10. No mesmo ato, que lhe causou este, como apresentado, veio à sua reação, como também já supracitado. O abandono das suas funções. "E, depois de terem jantado, disse Jesus a Simão Pedro: Simão, filho de Jonas, amas-me mais do que estes? E ele respondeu: Sim, Senhor, tu sabes que te amo. Disse-lhe: Apascenta os meus cordeiros.Tornou a dizer-lhe segunda vez: Simão, filho de Jonas, amas-me? Disse-lhe: Sim, Senhor, tu sabes que te amo. Disse-lhe: Apascenta as minhas ovelhas.Disse-lhe terceira vez: Simão, filho de Jonas, amas-me? Simão entristeceu-se por lhe ter dito terceira vez: Amas-me? E disse-lhe: Senhor, tu sabes tudo; tu sabes que eu te amo. Jesus disse-lhe: Apascenta as minhas ovelhas.Na verdade, na verdade te digo que, quando eras mais moço, te cingias a ti mesmo, e andavas por  onde querias; mas, quando já fores velho, estenderás as tuas mãos, e outro te cingirá, e te levará para onde tu não queiras. E disse isto, significando com que morte havia ele de glorificar a Deus. E, dito isto, disse-lhe: Segue-me." [8], esta mesma pergunta lhe foi dita pelo então Decano do Sacro Colégios dos Cardeais no momento em que este foi iluminado para tal missão, o qual o Papa é confiado a realizar e ao mesmo dia, aceitou por livre e espontânea vontade. Mais tarde, no dia Vinte e Cinco de Dezembro de Dois Mil e Vinte, abandonou por consciência sã de seus deveres sem prestar tais pontos aos cardeais, deixando-os sem um amparo daquele que lhe prometeu ajudar. Comparamos ao ato do pastor abandonar suas ovelhas na boca do lobo e deixa-las para morrerem e serem devoradas. Deste modo, vilipendiando ao seu ministério e até mesmo a Santa Igreja. 

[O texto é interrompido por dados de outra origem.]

-- ==== Sys2Proof/Laws/State.lean ====
section
/-! SUPPORT. What each update of a state or a tile leaves in each field, so that no proof unfolds a record update. -/

namespace Sys2Proof.Machine

@[simp] theorem Tile.withSch_coord (t : Tile) (f : Sched → Sched) : (t.withSch f).coord = t.coord := rfl
@[simp] theorem Tile.withSch_pos (t : Tile) (f : Sched → Sched) : (t.withSch f).pos = t.pos := rfl
@[simp] theorem Tile.withSch_files (t : Tile) (f : Sched → Sched) : (t.withSch f).files = t.files := rfl
@[simp] theorem Tile.withSch_ctl (t : Tile) (f : Sched → Sched) : (t.withSch f).ctl = t.ctl := rfl
@[simp] theorem Tile.withSch_sch (t : Tile) (f : Sched → Sched) : (t.withSch f).sch = f t.sch := rfl
@[simp] theorem Tile.withSch_pad (t : Tile) (f : Sched → Sched) : (t.withSch f).pad = t.pad := rfl
@[simp] theorem Tile.withSch_copy (t : Tile) (f : Sched → Sched) : (t.withSch f).copy = t.copy := rfl
@[simp] theorem Tile.withSch_eng (t : Tile) (f : Sched → Sched) : (t.withSch f).eng = t.eng := rfl
@[simp] theorem Tile.withSch_outs (t : Tile) (f : Sched → Sched) : (t.withSch f).outs = t.outs := rfl
@[simp] theorem Tile.withSch_ins (t : Tile) (f : Sched → Sched) : (t.withSch f).ins = t.ins := rfl
@[simp] theorem Tile.withSch_trees (t : Tile) (f : Sched → Sched) : (t.withSch f).trees = t.trees := rfl
@[simp] theorem Tile.withSch_accs (t : Tile) (f : Sched → Sched) : (t.withSch f).accs = t.accs := rfl
@[simp] theorem Tile.withSch_guards (t : Tile) (f : Sched → Sched) : (t.withSch f).guards = t.guards := rfl
@[simp] theorem Tile.withSch_holds (t : Tile) (f : Sched → Sched) : (t.withSch f).holds = t.holds := rfl
@[simp] theorem Tile.withSch_lists (t : Tile) (f : Sched → Sched) : (t.withSch f).lists = t.lists := rfl
@[simp] theorem Tile.withSch_blocks (t : Tile) (f : Sched → Sched) : (t.withSch f).blocks = t.blocks := rfl
@[simp] theorem Tile.withSch_sends (t : Tile) (f : Sched → Sched) : (t.withSch f).sends = t.sends := rfl
@[simp] theorem Tile.withSch_pair (t : Tile) (f : Sched → Sched) : (t.withSch f).pair = t.pair := rfl
@[simp] theorem Tile.withSch_health (t : Tile) (f : Sched → Sched) : (t.withSch f).health = t.health := rfl
@[simp] theorem Tile.withSch_acks (t : Tile) (f : Sched → Sched) : (t.withSch f).acks = t.acks := rfl
@[simp] theorem Tile.withSch_out (t : Tile) (f : Sched → Sched) : (t.withSch f).out = t.out := rfl
@[simp] theorem Tile.withSch_recs (t : Tile) (f : Sched → Sched) : (t.withSch f).recs = t.recs := rfl
@[simp] theorem Tile.withSch_counts (t : Tile) (f : Sched → Sched) : (t.withSch f).counts = t.counts := rfl
@[simp] theorem Tile.withSch_inj (t : Tile) (f : Sched → Sched) : (t.withSch f).inj = t.inj := rfl
@[simp] theorem Tile.withSch_free (t : Tile) (f : Sched → Sched) : (t.withSch f).free = t.free := rfl
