-- ==== Sys2Proof/Laws/PerInstr.lean ====
section
/-! SUPPORT. How many words each instruction takes (R190, R191): a slot one, or two with its Y slot; a device step none. -/

namespace Sys2Proof.Laws

/-- A slot has an encoding of one or two words, a device step none. -/
def EncodedSize.Statement (i : Instr) : Prop :=
  (encode i).length ≤ 2 ∧ (i.hdr.isSome = true ↔ encode i ≠ [])

theorem slotWords_size (h : Hdr) (k : BitVec 9) (y : Option (BitVec 28)) (b : Word) :
    (slotWords h k y b).length ≤ 2 ∧ slotWords h k y b ≠ [] := by
  cases y <;> simp [slotWords]

/-- An instruction encoded as a slot with a header. -/
theorem EncodedSize.of_slot {i : Instr} {h : Hdr} {k : BitVec 9} {y : Option (BitVec 28)} {b : Word}
    (e : encode i = slotWords h k y b) (hh : i.hdr.isSome = true) : EncodedSize.Statement i := by
  have hs := slotWords_size h k y b
  unfold EncodedSize.Statement
  rw [e]
  exact ⟨hs.1, fun _ => hs.2, fun _ => hh⟩

/-- A device step, which has neither a header nor an encoding. -/
theorem EncodedSize.of_step {i : Instr} (e : encode i = []) (hh : i.hdr = none) : EncodedSize.Statement i := by
  unfold EncodedSize.Statement
  rw [e, hh]
  simp
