-- ==== Sys2Proof/Tests/Slice0.lean ====
section
/-! SUPPORT. Small checks of the model: terms that are not well formed and are refused, words written out from the encoding
tables, single steps whose results are worked out by hand from the manual, and for each statement with hypotheses a state and
operands that meet them. -/

namespace Sys2Proof.Tests

open Machine

set_option Elab.async false

/-- A tile that runs, with nothing in progress. -/
def run : Tile := { Tile.zero ⟨0, 0⟩ ⟨0, 0, 0⟩ with sch := { Sched.zero with status := .running } }

/-- The same with a register set: s, a. -/
def withS (t : Tile) (r : Nat) (x : Word) : Tile := { t with files := { t.files with s := t.files.s.setIfInBounds r x } }

/-- An a register set. -/
def withA (t : Tile) (r : Nat) (x : Word) : Tile := { t with files := { t.files with a := t.files.a.setIfInBounds r x } }

/-- The machine after reset with a tile in turn. -/
def on (t : Tile) : State := { State.reset with core := t }

/-- What a step leaves, looked at through `f`. -/
def after (i : Instr) (s : State) (f : State → Bool) : Bool :=
  match exec i s with
  | .next u => f u
  | _ => false

/-- A slot alone in its bundle under p0. -/
def solo : Hdr := ⟨true, 0#3⟩

theorem run_between : run.Between := ⟨rfl, rfl, rfl, rfl, rfl, rfl⟩

theorem ready_of {t : Tile} {g : BitVec 3} (h : t.Between) (hg : t.rp g = true) : (on t).Ready g := ⟨rfl, h, hg⟩

theorem readable_of {t : Tile} (l : List Nat) (h1 : t.pad.bad = []) (h2 : t.pad.poison = []) (h3 : t.pad.inj.armed = 0)
    (h4 : t.pad.soft = [] := by rfl) : t.Readable l := by
  refine ⟨fun a _ _ => ?_, h3⟩
  rw [h1, h2, h4]
  exact ⟨⟨List.not_mem_nil, List.not_mem_nil⟩, List.not_mem_nil⟩

theorem run_tags (n : Nat) : run.tagSt n = .free := by
  have h : ∀ n : Nat, ((Vector.replicate 8 TagSt.free)[n]?).getD TagSt.free = TagSt.free := by
    intro n
    simp only [Vector.getElem?_replicate]
    split <;> rfl
  exact h n

/-! Witnesses: for each statement, in order, and each of its clauses, a state and operands that meet its hypotheses. -/

/-- The machine about to fetch words at address 0. -/
def fetching (l : List Word) : State := on { run with pad := { Pad.zero with code := putWords [] 0 l } }

theorem fetching_met (l : List Word) : (fetching l).core.fetchMeet.sch.status = .running := by
  simp [fetching, on, run, Tile.fetchMeet, Inject.has, Tile.zero, Sched.zero, Pad.zero]

theorem fetching_ok (l : List Word) : (fetching l).Fetches :=
  ⟨rfl, rfl, rfl, rfl, rfl, rfl, by show (0#32).toNat < 0x4000; decide, fun _ _ => rfl, by simp [fetching, on, run, Tile.replayFirst, Inject.has, Tile.zero, Sched.zero, Pad.zero],
    fetching_met l⟩

/-- StepRunsDecoded: one slot; two slots; words that decode to nothing; a bundle in issue; a step that waits; an event; a
second tile. -/
theorem witness_StepRunsDecoded_slot :
    (fetching [0x80418850#32]).Fetches ∧
      decodeHead (fetching [0x80418850#32]).core.ahead = .ok (.add solo 6#5 4#5 5#5, List.replicate 7 0#32) ∧
      vEncOk 0#32 (.add solo 6#5 4#5 5#5) = true :=
  ⟨fetching_ok _, rfl, rfl⟩
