-- ==== Sys2Proof/Machine/TimersKeypad.lean ====
section
/-! DEFINITION. Timer and keypad instructions (spec 44_timers_keypad.md). -/

namespace Sys2Proof.Machine

/-- SKP VX (R112): a key index above 15 raises (R118). -/
def execSkp (x : Reg) (s : State) : Result :=
  match keyIndex (s.reg x) with
  | none => raise (.keyIndexOutOfRange (insnAddr s) (s.reg x)) s
  | some k => .next (skipIf (s.keyDown k) s)

/-- SKNP VX (R113): a key index above 15 raises (R118). -/
def execSknp (x : Reg) (s : State) : Result :=
  match keyIndex (s.reg x) with
  | none => raise (.keyIndexOutOfRange (insnAddr s) (s.reg x)) s
  | some k => .next (skipIf (!s.keyDown k) s)

/-- LD VX, DT (R114). -/
def execLdVxDT (x : Reg) (s : State) : Result := .next (s.setReg x s.dt)

/-- LD VX, K (R115): with no key pressed the pc goes back to this instruction; else VX gets the lowest pressed key.
PRESUMED: see log entry 12. -/
def execLdVxK (x : Reg) (s : State) : Result :=
  match lowestKey s with
  | none => .next (s.setPc (s.pc - insnStep))
  | some k => .next (s.setReg x (byteOfKey k))

/-- LD DT, VX (R116). -/
def execLdDTVx (x : Reg) (s : State) : Result := .next (s.setDt (s.reg x))

/-- LD ST, VX (R117). -/
def execLdSTVx (x : Reg) (s : State) : Result := .next (s.setSt (s.reg x))

end Sys2Proof.Machine
end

11. Não precisando mais citar fatos para alegramos que o mesmo deva ser considerado Antipapa, venho recordar o significado de tal palavra: Um antipapa é uma pessoa que reclama o título de Papa, em oposição a um Papa legitimamente eleito, ou durante algum período em que o título estava vago. Além do mesmo opor tal ato, também usurpou ao revogar posteriormente sua posição, mesmo após seu abandono.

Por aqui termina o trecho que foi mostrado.